- Material provided -
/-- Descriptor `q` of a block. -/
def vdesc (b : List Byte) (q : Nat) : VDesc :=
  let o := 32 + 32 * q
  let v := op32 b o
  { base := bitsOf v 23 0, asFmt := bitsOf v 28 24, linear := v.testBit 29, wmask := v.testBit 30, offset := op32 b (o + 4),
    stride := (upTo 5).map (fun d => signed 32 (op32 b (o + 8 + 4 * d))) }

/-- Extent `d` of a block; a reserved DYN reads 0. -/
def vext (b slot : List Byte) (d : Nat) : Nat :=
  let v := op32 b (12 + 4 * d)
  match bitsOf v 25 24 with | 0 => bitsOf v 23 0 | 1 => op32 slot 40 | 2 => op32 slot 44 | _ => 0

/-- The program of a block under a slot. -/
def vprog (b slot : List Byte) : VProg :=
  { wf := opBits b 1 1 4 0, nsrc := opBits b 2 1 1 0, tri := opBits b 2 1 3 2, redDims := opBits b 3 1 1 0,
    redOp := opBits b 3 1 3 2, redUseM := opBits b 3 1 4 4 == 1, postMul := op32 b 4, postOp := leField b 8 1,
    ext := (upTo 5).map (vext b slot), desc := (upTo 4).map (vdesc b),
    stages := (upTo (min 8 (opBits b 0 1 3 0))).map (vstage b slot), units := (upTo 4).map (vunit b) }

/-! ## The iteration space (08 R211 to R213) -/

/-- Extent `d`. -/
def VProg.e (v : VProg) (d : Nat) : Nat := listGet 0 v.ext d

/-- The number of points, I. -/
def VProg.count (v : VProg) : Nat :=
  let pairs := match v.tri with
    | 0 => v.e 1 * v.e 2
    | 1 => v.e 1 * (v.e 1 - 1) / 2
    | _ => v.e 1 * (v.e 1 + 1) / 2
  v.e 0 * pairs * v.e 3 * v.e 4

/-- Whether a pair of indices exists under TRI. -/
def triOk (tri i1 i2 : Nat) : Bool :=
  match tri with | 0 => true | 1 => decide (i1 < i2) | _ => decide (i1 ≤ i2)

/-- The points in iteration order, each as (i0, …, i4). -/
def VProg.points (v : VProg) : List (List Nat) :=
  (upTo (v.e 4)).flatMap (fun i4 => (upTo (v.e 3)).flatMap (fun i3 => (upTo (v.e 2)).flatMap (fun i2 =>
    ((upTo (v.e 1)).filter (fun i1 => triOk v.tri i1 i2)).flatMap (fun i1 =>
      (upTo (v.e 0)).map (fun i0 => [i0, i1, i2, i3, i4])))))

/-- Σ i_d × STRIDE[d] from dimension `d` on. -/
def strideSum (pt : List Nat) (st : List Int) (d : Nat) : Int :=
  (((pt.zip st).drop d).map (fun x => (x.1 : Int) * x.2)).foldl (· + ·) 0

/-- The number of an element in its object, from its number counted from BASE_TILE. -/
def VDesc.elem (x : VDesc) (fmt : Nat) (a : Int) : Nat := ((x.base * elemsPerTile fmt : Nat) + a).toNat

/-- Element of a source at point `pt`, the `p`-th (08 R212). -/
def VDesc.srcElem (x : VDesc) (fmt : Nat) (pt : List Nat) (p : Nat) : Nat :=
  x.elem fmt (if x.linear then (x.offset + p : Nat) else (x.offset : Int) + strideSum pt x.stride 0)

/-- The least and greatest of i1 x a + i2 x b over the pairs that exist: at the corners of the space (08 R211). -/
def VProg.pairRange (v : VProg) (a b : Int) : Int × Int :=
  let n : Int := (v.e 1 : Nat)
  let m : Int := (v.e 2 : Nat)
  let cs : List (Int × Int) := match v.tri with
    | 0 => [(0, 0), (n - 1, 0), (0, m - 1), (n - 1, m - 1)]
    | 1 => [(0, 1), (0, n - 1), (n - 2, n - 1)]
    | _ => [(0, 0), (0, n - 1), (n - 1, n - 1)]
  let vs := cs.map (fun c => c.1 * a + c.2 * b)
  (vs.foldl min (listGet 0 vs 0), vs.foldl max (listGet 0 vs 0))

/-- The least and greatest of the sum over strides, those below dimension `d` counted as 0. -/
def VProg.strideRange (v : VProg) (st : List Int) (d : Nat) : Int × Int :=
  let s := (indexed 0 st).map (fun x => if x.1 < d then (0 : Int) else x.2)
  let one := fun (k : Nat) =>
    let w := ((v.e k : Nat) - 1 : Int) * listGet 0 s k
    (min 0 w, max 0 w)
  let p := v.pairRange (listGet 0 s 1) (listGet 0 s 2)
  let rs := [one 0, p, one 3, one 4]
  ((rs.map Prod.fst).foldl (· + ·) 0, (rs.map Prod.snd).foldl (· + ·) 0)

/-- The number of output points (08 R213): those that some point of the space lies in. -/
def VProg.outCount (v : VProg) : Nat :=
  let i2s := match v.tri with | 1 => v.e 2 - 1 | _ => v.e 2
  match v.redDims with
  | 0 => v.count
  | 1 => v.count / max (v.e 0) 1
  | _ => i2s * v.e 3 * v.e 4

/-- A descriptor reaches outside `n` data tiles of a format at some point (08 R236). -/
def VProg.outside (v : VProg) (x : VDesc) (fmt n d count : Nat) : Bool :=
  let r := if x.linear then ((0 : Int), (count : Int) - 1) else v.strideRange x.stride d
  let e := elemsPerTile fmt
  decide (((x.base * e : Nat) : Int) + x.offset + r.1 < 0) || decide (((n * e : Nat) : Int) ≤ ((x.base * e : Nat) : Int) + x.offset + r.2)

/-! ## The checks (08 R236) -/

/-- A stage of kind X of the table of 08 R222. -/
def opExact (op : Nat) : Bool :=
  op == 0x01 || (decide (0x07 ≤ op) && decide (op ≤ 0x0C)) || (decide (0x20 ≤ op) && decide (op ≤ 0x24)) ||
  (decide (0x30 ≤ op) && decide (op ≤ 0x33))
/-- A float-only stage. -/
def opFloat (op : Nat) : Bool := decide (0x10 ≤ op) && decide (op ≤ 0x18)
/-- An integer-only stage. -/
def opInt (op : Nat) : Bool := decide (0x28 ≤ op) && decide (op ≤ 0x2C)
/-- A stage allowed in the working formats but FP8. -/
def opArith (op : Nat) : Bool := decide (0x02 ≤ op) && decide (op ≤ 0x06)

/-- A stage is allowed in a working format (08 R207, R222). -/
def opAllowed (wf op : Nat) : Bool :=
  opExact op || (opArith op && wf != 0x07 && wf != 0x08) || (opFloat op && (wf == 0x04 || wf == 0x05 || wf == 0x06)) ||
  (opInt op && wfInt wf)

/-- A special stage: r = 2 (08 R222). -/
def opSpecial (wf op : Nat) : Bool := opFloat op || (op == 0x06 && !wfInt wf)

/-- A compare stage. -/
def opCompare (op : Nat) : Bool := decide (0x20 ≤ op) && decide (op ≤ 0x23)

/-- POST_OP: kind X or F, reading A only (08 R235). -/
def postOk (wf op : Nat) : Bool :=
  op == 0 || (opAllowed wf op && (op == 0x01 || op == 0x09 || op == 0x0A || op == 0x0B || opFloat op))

- The problem -
From the records, copy every line that has the string "number" in it.

- Result below -
/-- The number of points, I. -/
/-- The number of an element in its object, from its number counted from BASE_TILE. -/
/-- The number of output points (08 R213): those that some point of the space lies in. -/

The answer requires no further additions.